Paul A. Gompers, a professor at Harvard Business School, leads the firm's investment decisions as Managing Director. His academic research on venture capital has covered deal structuring, founder incentives, governance, and performance patterns, giving him a unique investment lens. Gompers co-founded the firm in 2005 and continues to oversee portfolio construction alongside a small team of investment professionals in Boston.
What is the relationship between the venture arm and the investment bank Adams, Harkness & Hill?
The venture arm operates as an affiliate of the investment bank Adams, Harkness & Hill, which was founded in 1991 and focused on technology and healthcare sector advisory and capital markets. The bank itself was acquired by Canaccord Genuity in November 2004, but Technology Ventures continues under its original name. The parent bank's technology advisory relationships generate some deal flow for the venture arm, though the two entities operate with separate investment committees.
What is the firm's primary investment strategy and stage focus?

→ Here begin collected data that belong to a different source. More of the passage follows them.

-- ==== Sys2Proof/Machine/EvEngine.lean ====
section
/-! DEFINITION. Engines: how an operation reads and writes memory (R229, R241, R254, R401), the copy and chain engines of queues 0 to 3
(R276 to R283), completion and its delivery (R279, R91). -/

namespace Sys2Proof.Machine

/-! ### Accesses of an operation -/

/-- What keeps an engine's access from being made. -/
inductive EStop where
  /-- a translation is missing: the engine faults (page) -/
  | miss (va : Nat) (acc : Access)
  /-- R278: a translation is refused -/
  | refuse (va : Nat)
  /-- R401: a poisoned word is read -/
  | bad (pa : Nat)
  /-- R241: a read is lost to a dead link, or refused -/
  | gone (pa : Nat) (dead : Bool)
  /-- R358: the dirty log is full -/
  | busy
  deriving DecidableEq, Repr

abbrev ERes (α : Type) := Except EStop α

/-- R349, R358: the translation of an engine's access, under its task's privilege. -/
def engXlat (acc : Access) (va : Nat) (priv : BitVec 2) (s : State) : ERes (Nat × State) :=
  match tlbLookup s false va with
  | none => .error (.miss va acc)
  | some (e, s) =>
    if !rights1 e acc priv || decide (tlbAddr e va ≥ 2 ^ 42) then .error (.refuse va)
    else if !rights2 e acc then .error (.miss va acc)
    else if needW acc then
      match markDirty s e with
      | .error _ => .error .busy
      | .ok s => .ok (tlbAddr e va, s)
    else .ok (tlbAddr e va, s)

/-- R241, R254, R401: bytes of shared memory as their home answers an engine. -/
def homeBytes (pa n : Nat) (s : State) : ERes (List Byte) :=
  if lostRead s pa then .error (.gone pa true)
  else if refusedAt s s.core.vf pa then .error (.gone pa false)
  else if anyPoison s.home.poison pa n then .error (.bad pa)
  else .ok (memGetN s.home.mem pa n)
/-- The same with its charge (R367). -/
def engReadPa (pa n : Nat) (s : State) : ERes (List Byte × State) :=
  match homeBytes pa n s with
  | .error e => .error e
  | .ok bs => .ok (bs, chargeAccess pa n s)

/-- Bytes read in a space: TCM, where a poisoned word has no physical address, or shared memory. -/
def engRead (tcm : Bool) (a n : Nat) (priv : BitVec 2) (s : State) : ERes (List Byte × State) :=
  if tcm then (if anyPoison s.core.tcmPoison a n then .error (.bad 0) else .ok (tcmBytes s a n, s))
  else
    match engXlat .load a priv s with
    | .error e => .error e
    | .ok (pa, s) => engReadPa pa n s

/-- Who writes: a queue, the task and key of its operation, the index of the write (R223). -/
structure EngKey where
  queue : Nat
  tid : Word
  origin : BitVec 13
  stamp : Nat
  seg : Nat
  part : Nat
  idx : Nat
  deriving DecidableEq, Repr

def EngKey.key (k : EngKey) (s : State) : WKey :=
  { stamp := k.stamp, writer := s.core.id.toNat, seg := k.seg, part := k.part, idx := k.idx }

/-- R256: the words written, for the task's next QFENCE. -/
def noteWrote (k : EngKey) (pa n : Nat) (s : State) : State :=
  let ws := (List.range ((pa + n + 7) / 8 - pa / 8)).map fun i => (k.queue, pa / 8 + i, { k.key s with idx := k.idx + i })
  s.updCtx (fun t => t.st != .ended && !t.shadow && sameTask t k.tid k.origin) fun t => { t with wrote := t.wrote ++ ws }

/-- R229, R241: bytes written at their home with the operation's key, word by word; the secondary's are discarded (R410). -/
def homeWriteKeyed (k : EngKey) (pa : Nat) (bs : List Byte) (s : State) : State :=
  if secondary s then noteWrote k pa bs.length s
  else if lostTo s pa then failNamed k.tid k.origin 1 true s
  else if refusedAt s s.core.vf pa then failNamed k.tid k.origin 1 false s
  else
    noteWrote k pa bs.length
      (s.onHome fun h => homeKeyedN h s.launch.tag.toNat (k.key s) pa bs true (bs.length + 1))
/-- The same with its charge (R367). -/
def engWritePa (k : EngKey) (pa : Nat) (bs : List Byte) (s : State) : State :=
  homeWriteKeyed k pa bs (chargeAccess pa bs.length s)

def engWrite (k : EngKey) (tcm : Bool) (a : Nat) (bs : List Byte) (priv : BitVec 2) (s : State) : ERes State :=
  if tcm then .ok (tcmPut s a bs)
  else
    match engXlat .store a priv s with
    | .error e => .error e
    | .ok (pa, s) => .ok (engWritePa k pa bs s)

/-! ### Queues -/

def State.queue (s : State) (q : Nat) : List EngOp := (s.core.eng[q]?).getD []
def setQueueOps (q : Nat) (l : List EngOp) (s : State) : State :=
  s.onCore fun c => { c with eng := c.eng.setIfInBounds q l }
def setHead (q : Nat) (f : EngOp → EngOp) (s : State) : State :=
  setQueueOps q (match s.queue q with | [] => [] | o :: l => f o :: l) s

def opKey (q : Nat) (o : EngOp) (idx : Nat) : EngKey :=
  { queue := q, tid := o.tid, origin := o.origin, stamp := o.stamp, seg := o.seg, part := o.part, idx := idx }

/-- R97, R278: the ENGINE trap of an operation. -/
def engTrap (q code : Nat) (detail : Nat) : PendTrap :=
  { cause := cENGINE, detail := 0, val := BitVec.ofNat 64 (q * 2 ^ 60 + code * 2 ^ 48 + detail % 2 ^ 48), op := none }

/-- The head of a queue stops: its completion code, and its trap. -/
def stopHead (q code : Nat) (t : Option PendTrap) (s : State) : State :=
  setHead q (fun o => { o with code := code, stop := t, finished := true }) s

/-- R241: a lost or refused read of the operation at the head of a queue is a failure of its task. -/
def headFails (q : Nat) (dead : Bool) (s : State) : State :=
  match s.queue q with
  | [] => s
  | o :: _ => failNamed o.tid o.origin 0 dead s

/-- R241, R278, R401: what a stop does to the head of queue 0 to 3; a miss or a full dirty log leaves it to go on later. -/
def copyStop (q : Nat) (e : EStop) (s : State) : State :=
  match e with
  | .refuse va => stopHead q 3 (some (engTrap q 0x010 va)) s
  | .bad pa => stopHead q 3 (some (engTrap q 0x012 pa)) s
  | .gone pa dead => stopHead q 3 (some (engTrap q 0x012 pa)) (headFails q dead s)
  | .miss _ _ => s
  | .busy => s

/-- R374, R425: engines stand still while their core is pre-empted or its tile halted. -/
def engHeld (s : State) : Bool := s.core.preempt || s.tile.halted

/-- R410: how an engine operation is named among the actions of a pair. -/
def opWhat (o : EngOp) : PairWhat := .engine o.tid o.origin o.seg o.part
/-- R410: an operation that is to be compared first waits for its comparison. -/
def opMay (o : EngOp) (s : State) : Bool := !kindPaired o.kind || mayAct (opWhat o) s
def opActed (o : EngOp) (s : State) : State := if kindPaired o.kind then acted (opWhat o) s else s

/-- ENGINE_OP_START: the head of a queue, whose predecessor's writes are all performed (R254). A cancelled operation never
starts (R281), and one of a pair whose comparison is out does not start yet (R410). -/
def engineOpStart (q : Nat) (s : State) : State :=
  match s.queue q with
  | [] => s
  | o :: _ =>
    if o.started || o.cancelled || engHeld s || q = 9 || !opMay o s then s
    else setHead q (fun o => { o with started := true, at_ := match o.kind with | .chain h => h | _ => 0 }) (opActed o s)
def execEngineOpStart (q : BitVec 4) (s : State) : Host.Outcome State Fault Refusal := done (engineOpStart q.toNat s)

/-! ### Copies (R265, R276, R278) -/

def xrangeStop (q l : Nat) (s : State) : State :=
  stopHead q 1 (some { cause := cXRANGE, detail := 0, val := BitVec.ofNat 64 l, op := none }) s

/-- R265: whether an element is out of range. -/
def elemOut (p : Pattern) (tcm : Bool) (l : Nat) : Bool :=
  let a := elemAddr p l
  elemInb p l && (decide (a < 0) || decide (a + (2 ^ p.sz : Nat) > (if tcm then 131072 else 2 ^ 56)))

/-- R145, R276: the words of a scale record, moved in ascending order; an address beyond its space is refused. -/
def moveRec (k : EngKey) (priv : BitVec 2) (src dst : Word) (off : Nat) (s : State) : Nat → ERes State
  | 0 => .ok s
  | n + 1 =>
    let at_ (w : Word) : Nat := (w.extractLsb' 0 63).toNat + off
    let out (w : Word) : Bool := decide (at_ w + 8 > (if w.getLsbD 63 then 131072 else 2 ^ 56))
    if out src then .error (.refuse (at_ src))
    else if out dst then .error (.refuse (at_ dst))
    else
      match engRead (src.getLsbD 63) (at_ src) 8 priv s with
      | .error e => .error e
      | .ok (bs, s) =>
        match engWrite k (dst.getLsbD 63) (at_ dst) bs priv s with
        | .error e => .error e
        | .ok s => moveRec { k with idx := k.idx + 1 } priv src dst (off + 8) s n

/-- R265, R278: element l of a copy moved; its index is the number of words that the operation has written (R223). -/
def moveElem (q : Nat) (o : EngOp) (src dst : Pattern) (stcm dtcm : Bool) (l : Nat) (s : State) : ERes State :=
  let n := 2 ^ src.sz
  let value : ERes (List Byte × State) :=
    if elemInb src l then engRead stcm (elemAddr src l).toNat n o.priv s else .ok (leBytes n src.fill.toNat, s)
  match value with
  | .error e => .error e
  | .ok (bs, s) =>
    if elemInb dst l then engWrite (opKey q o o.bytes) dtcm (elemAddr dst l).toNat bs o.priv s else .ok s

/-- One element of the copy at the head, or the record of a tile that is complete; then the end. -/
def copyStep (q : Nat) (o : EngOp) (src dst : Pattern) (stcm dtcm scl : Bool) (srec drec : Word) (s : State) :
    State × Option EStop :=
  let l := o.moved
  if o.cancelled then (stopHead q 2 none s, none)
  else if scl && decide (o.sub < l / 256) then
    let k := o.sub
    match moveRec (opKey q o o.bytes) o.priv srec drec (72 * k) s 9 with
    | .error e => (copyStop q e s, some e)
    | .ok s => (setHead q (fun o => { o with sub := k + 1, bytes := o.bytes + 9 }) s, none)
  else if l ≥ src.len then (stopHead q 0 none s, none)
  else if elemOut src stcm l || elemOut dst dtcm l then (xrangeStop q l s, none)
  else
    match moveElem q o src dst stcm dtcm l s with
    | .error e => (copyStop q e s, some e)
    | .ok s => (setHead q (fun o => { o with moved := l + 1, bytes := o.bytes + (if elemInb dst l then 1 else 0) }) s, none)

/-! ### Chains (R282, R283) -/

/-- R367: byte i of a run that starts at an address is charged where the run enters a 64-byte unit. -/
def chargeRunUnit (start i pa : Nat) (s : State) : State :=
  if i = 0 || (start + i) % 64 = 0 then chargeAccess pa 1 s else s

/-- Byte i of a chain element, read and written at its homes. -/
def chainByte (k : EngKey) (priv : BitVec 2) (src dst i : Nat) (s : State) : ERes State :=
  match engXlat .load (src + i) priv s with
  | .error e => .error e
  | .ok (a, s) =>
    match homeBytes a 1 s with
    | .error e => .error e
    | .ok bs =>
      match engXlat .store (dst + i) priv (chargeRunUnit src i a s) with
      | .error e => .error e
      | .ok (b, s) => .ok (homeWriteKeyed k b bs (chargeRunUnit dst i b s))

/-- The bytes of the element in hand, one by one in ascending address order; the index counts them over the whole operation (R283). -/
def chainMove (q : Nat) (priv : BitVec 2) (src dst : Nat) (s : State) : Nat → State × Option EStop
  | 0 => (s, none)
  | n + 1 =>
    match s.queue q with
    | [] => (s, none)
    | o :: _ =>
      match chainByte (opKey q o o.bytes) priv src dst o.sub s with
      | .error e => (s, some e)
      | .ok s =>
        chainMove q priv src dst (setHead q (fun o => { o with sub := o.sub + 1, bytes := o.bytes + 1 }) s) n

/-- R283: the element done: its number advances, the walker goes to the next one or stops at the 2^20th. -/
def chainNext (q : Nat) (o : EngOp) (next : Nat) (s : State) : State :=
  let e := o.moved + 1
  let s := setHead q (fun o => { o with moved := e, at_ := next, elem := none, sub := 0 }) s
  if e = 2 ^ 20 then stopHead q 3 (some (engTrap q 0x011 o.at_)) s else s

/-- R282: a chain element: next, skip, predicate address, mask, source, destination, length. -/
structure ChainElem where
  next : Nat
  skip : Bool
  pred : Nat
  mask : Word
  src : Nat
  dst : Nat
  len : Nat
  deriving DecidableEq, Repr
def chainElem (bs : List Byte) : ChainElem :=
  let w := wordIn bs 0
  { next := (w.extractLsb' 6 50).toNat * 64, skip := w.getLsbD 63, pred := ((wordIn bs 8).extractLsb' 3 53).toNat * 8,
    mask := wordIn bs 16, src := (wordIn bs 24).toNat, dst := (wordIn bs 32).toNat, len := (singleIn bs 40).toNat }

/-- R283: whether an element is skipped. -/
def chainSkips (o : EngOp) (e : ChainElem) (s : State) : ERes (Bool × State) :=
  if !e.skip then .ok (false, s)
  else
    match engRead false e.pred 8 o.priv s with
    | .error x => .error x
    | .ok (bs, s) => .ok ((leWord bs &&& e.mask) != 0, s)

/-- The element in hand moved to its end. -/
def chainFinish (q : Nat) (o : EngOp) (src dst len next : Nat) (s : State) : State × Option EStop :=
  match chainMove q o.priv src dst s (len - o.sub) with
  | (s, some e) => (copyStop q e s, some e)
  | (s, none) => (chainNext q o next s, none)

def chainStep (q : Nat) (o : EngOp) (s : State) : State × Option EStop :=
  match o.elem with
  | some (src, dst, len, next) => chainFinish q o src dst len next s
  | none =>
      if o.cancelled then (stopHead q 2 none s, none)
      else if o.at_ = 0 then (stopHead q 0 none s, none)
      else
        match engRead false o.at_ 64 o.priv s with
        | .error e => (copyStop q e s, some e)
        | .ok (bs, s1) =>
          let e := chainElem bs
          match chainSkips o e s1 with
          | .error x => (copyStop q x s, some x)
          | .ok (true, s2) => (chainNext q o e.next s2, none)
          | .ok (false, s2) =>
            if e.src + e.len > 2 ^ 56 || e.dst + e.len > 2 ^ 56 then (xrangeStop q o.moved s2, none)
            else
              chainFinish q o e.src e.dst e.len e.next
                (setHead q (fun o => { o with elem := some (e.src, e.dst, e.len, e.next), sub := 0 }) s2)

/-- The next step of the operation at the head of queue 0 to 3, and what keeps it. -/
def xferStep (q : Nat) (s : State) : State × Option EStop :=
  match s.queue q with
  | [] => (s, none)
  | o :: _ =>
    if !o.started || o.finished || engHeld s then (s, none)
    else
      match o.kind with
      | .copy src dst st dt scl sr dr => copyStep q o src dst st dt scl sr dr s
      | .chain _ => chainStep q o s
      | _ => (s, none)

def headKind (q : Nat) (copy : Bool) (s : State) : Bool :=
  match s.queue q with
  | [] => false
  | o :: _ => match o.kind with | .copy .. => copy | .chain _ => !copy | _ => false

/-- COPY_ELEMENT. -/
def execCopyElement (q : BitVec 4) (s : State) : Host.Outcome State Fault Refusal :=
  done (if headKind q.toNat true s then (xferStep q.toNat s).1 else s)
/-- CHAIN_ELEMENT. -/
def execChainElement (q : BitVec 4) (s : State) : Host.Outcome State Fault Refusal :=
  done (if headKind q.toNat false s then (xferStep q.toNat s).1 else s)

/-! ### Completion (R279) -/

def complStatus (q : Nat) (o : EngOp) : Word :=
  (BitVec.ofNat 4 q ++ BitVec.ofNat 4 o.code ++ 0#8 ++ BitVec.ofNat 48 o.moved : BitVec 64)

Adams, Harkness & Hill Technology Ventures focuses exclusively on early-stage venture equity, targeting Seed and Series A rounds with capital reserved for follow-on investments. The firm invests in technology companies across enterprise software, AI/ML, digital health, fintech, cybersecurity, robotics, and climate sectors. Its geographic concentration centers on the Boston-to-New-York corridor, supplemented by select Bay Area exposure.
Does the firm participate in fund commitments or only direct deals?

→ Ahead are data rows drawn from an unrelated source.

/-- R27: the workspace of a new task. -/
def startW (s : State) (c : Cand) (frame : Nat) : Vector Word 16 :=
  (((((Vector.replicate 16 0).set 1 c.w1).set 2 c.w2).set 3 c.w3).set 14
    (BitVec.ofNat 64 (s.spillBot frame + s.launch.spill)))

def newTask (s : State) (c : Cand) (frame seg : Nat) : Task :=
  { st := .ready, frame := frame, w := startW s c frame, pc := c.pc, mig := c.mig, pair := s.launch.paired, priv := c.priv,
    tid := (c.tag ++ c.leaf ++ s.core.serial : BitVec 64), origin := pairCore s, stamp := BitVec.ofNat 48 c.key.stamp,
    key := c.key, wp := BitVec.ofNat 17 (wpOf s frame), xferid := c.xferid, xstatus := if c.xferid = 0 then 0 else c.w1,
    payload := c.payload, q0 := c.payload, inboxAt := if c.bytes = 0 then none else some c.off, openSeg := seg,
    traps := c.traps, startPc := c.pc, startW := startW s c frame, startMig := c.mig, startXferid := c.xferid }

/-- A context that has ended and for which nothing is outstanding. -/
def gone (t : Task) : Bool := t.st == .ended && t.amos.isEmpty && t.loads.isEmpty && t.arrives.isEmpty

/-- A new workspace stands in place of what the frame held (R401). -/
def addTask (t : Task) (s : State) : State :=
  { s.onCore (fun c => { c with tcmPoison := poisonAfter c.tcmPoison t.wp.toNat 128, mx := mxTouch t.wp.toNat 128 c.mx })
      with rest := s.rest.filter (fun x => !gone x) ++ [t] }

def startTask (c : Cand) (frame : Nat) (s : State) : State :=
  let (seg, s) := nextSeg (applyLaunchRegs s)
  addTask (newTask s c frame seg) (s.onCore fun x => { x with serial := x.serial + 1 })

/-- R44, R46, R92: a task that arrives by migration: what it carries, and reset values. -/
def arrivedTask (s : State) (m : MigTask) (frame seg : Nat) : Task :=
  { st := .ready, frame := frame, w := m.w, pc := m.pc, mig := m.status.getLsbD 7, esc := m.status.getLsbD 6,
    pair := m.status.getLsbD 5, hvy := m.status.getLsbD 4, priv := m.status.extractLsb' 2 2, inu := m.status.getLsbD 1,
    tid := m.tid, origin := m.origin, stamp := m.stamp, key := m.key, wp := BitVec.ofNat 17 (wpOf s frame), openSeg := seg,
    startPc := m.pc, startW := m.w, startMig := m.status.getLsbD 7 }

/-- R118, R46: a free frame goes to the pending task of least key. -/
def grantFrame (s : State) : Option State :=
  match leastBy (fun a b => keyLt a.key b.key) (s.tile.migBuf.filter fun m => m.dest == pairCore s), freeFrame s with
  | some m, some frame =>
    let (seg, s) := nextSeg s
    some (addTask (arrivedTask s m frame seg) (s.onTile fun t => { t with migBuf := t.migBuf.erase m }))
  | _, _ => none

/-! ### CANDIDATE_RELEASE (R300, R332) -/

/-- R296: the promise of the local link; a task that has migrated out and is not yet accepted has ended here (log entry 97). -/
def localProm (s : State) : Nat :=
  minList (s.tasks.map (·.stamp.toNat) ++ s.tile.otherStamps ++ s.tile.migBuf.map (·.stamp.toNat) ++
    ((allCands s).filter fun c => c.key.src == pairTile s + 1).map (·.key.stamp) ++ spawnStamps s)

/-- R300: an inbound link by its source, class, promise. -/
structure LinkProm where
  src : Nat
  cls : Option (BitVec 4)
  prom : Nat
  deriving DecidableEq, Repr
def linkProms (s : State) : List LinkProm :=
  { src := 0, cls := none, prom := s.tile.launchProm } :: { src := pairTile s + 1, cls := none, prom := localProm s } ::
    s.tile.inLinks.map fun l => { src := l.src + 1, cls := some l.cls, prom := l.prom }

/-- R300: whether a link lets a candidate go. The launch link and the local link are told by their sources. -/
def linkAllows (s : State) (c : Cand) (l : LinkProm) : Bool :=
  let own := l.src == c.key.src && (c.key.src == 0 || c.key.src == pairTile s + 1 || l.cls == c.cls)
  if own || decide (l.src > c.key.src) then decide (l.prom ≥ c.key.stamp) else decide (l.prom > c.key.stamp)

/-- R324: a core's effective mask. -/
def coreMask (s : State) : BitVec 16 := s.tasks.foldl (fun a t => a ||| t.classMask) 0
def candMasked (s : State) (c : Cand) : Bool :=
  c.core == s.core.id && (match c.cls with | none => false | some k => (coreMask s).getLsbD k.toNat)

The firm invests primarily through direct deals and occasionally participates in special-purpose vehicles alongside syndicate partners for specific opportunities. It does not publicly market a fund-of-funds program or take LP stakes in other venture firms. The model is designed to align with Gompers's research-driven approach to selecting individual companies rather than delegating allocation decisions to external managers.
Does Adams, Harkness & Hill Technology Ventures maintain philanthropic structures?
There is no publicly disclosed philanthropic foundation or donor-advised fund tied directly to the venture arm. The parent banking entity and its principals may support academic and community initiatives individually, but no formal philanthropic vehicle operates as part of the Technology Ventures entity.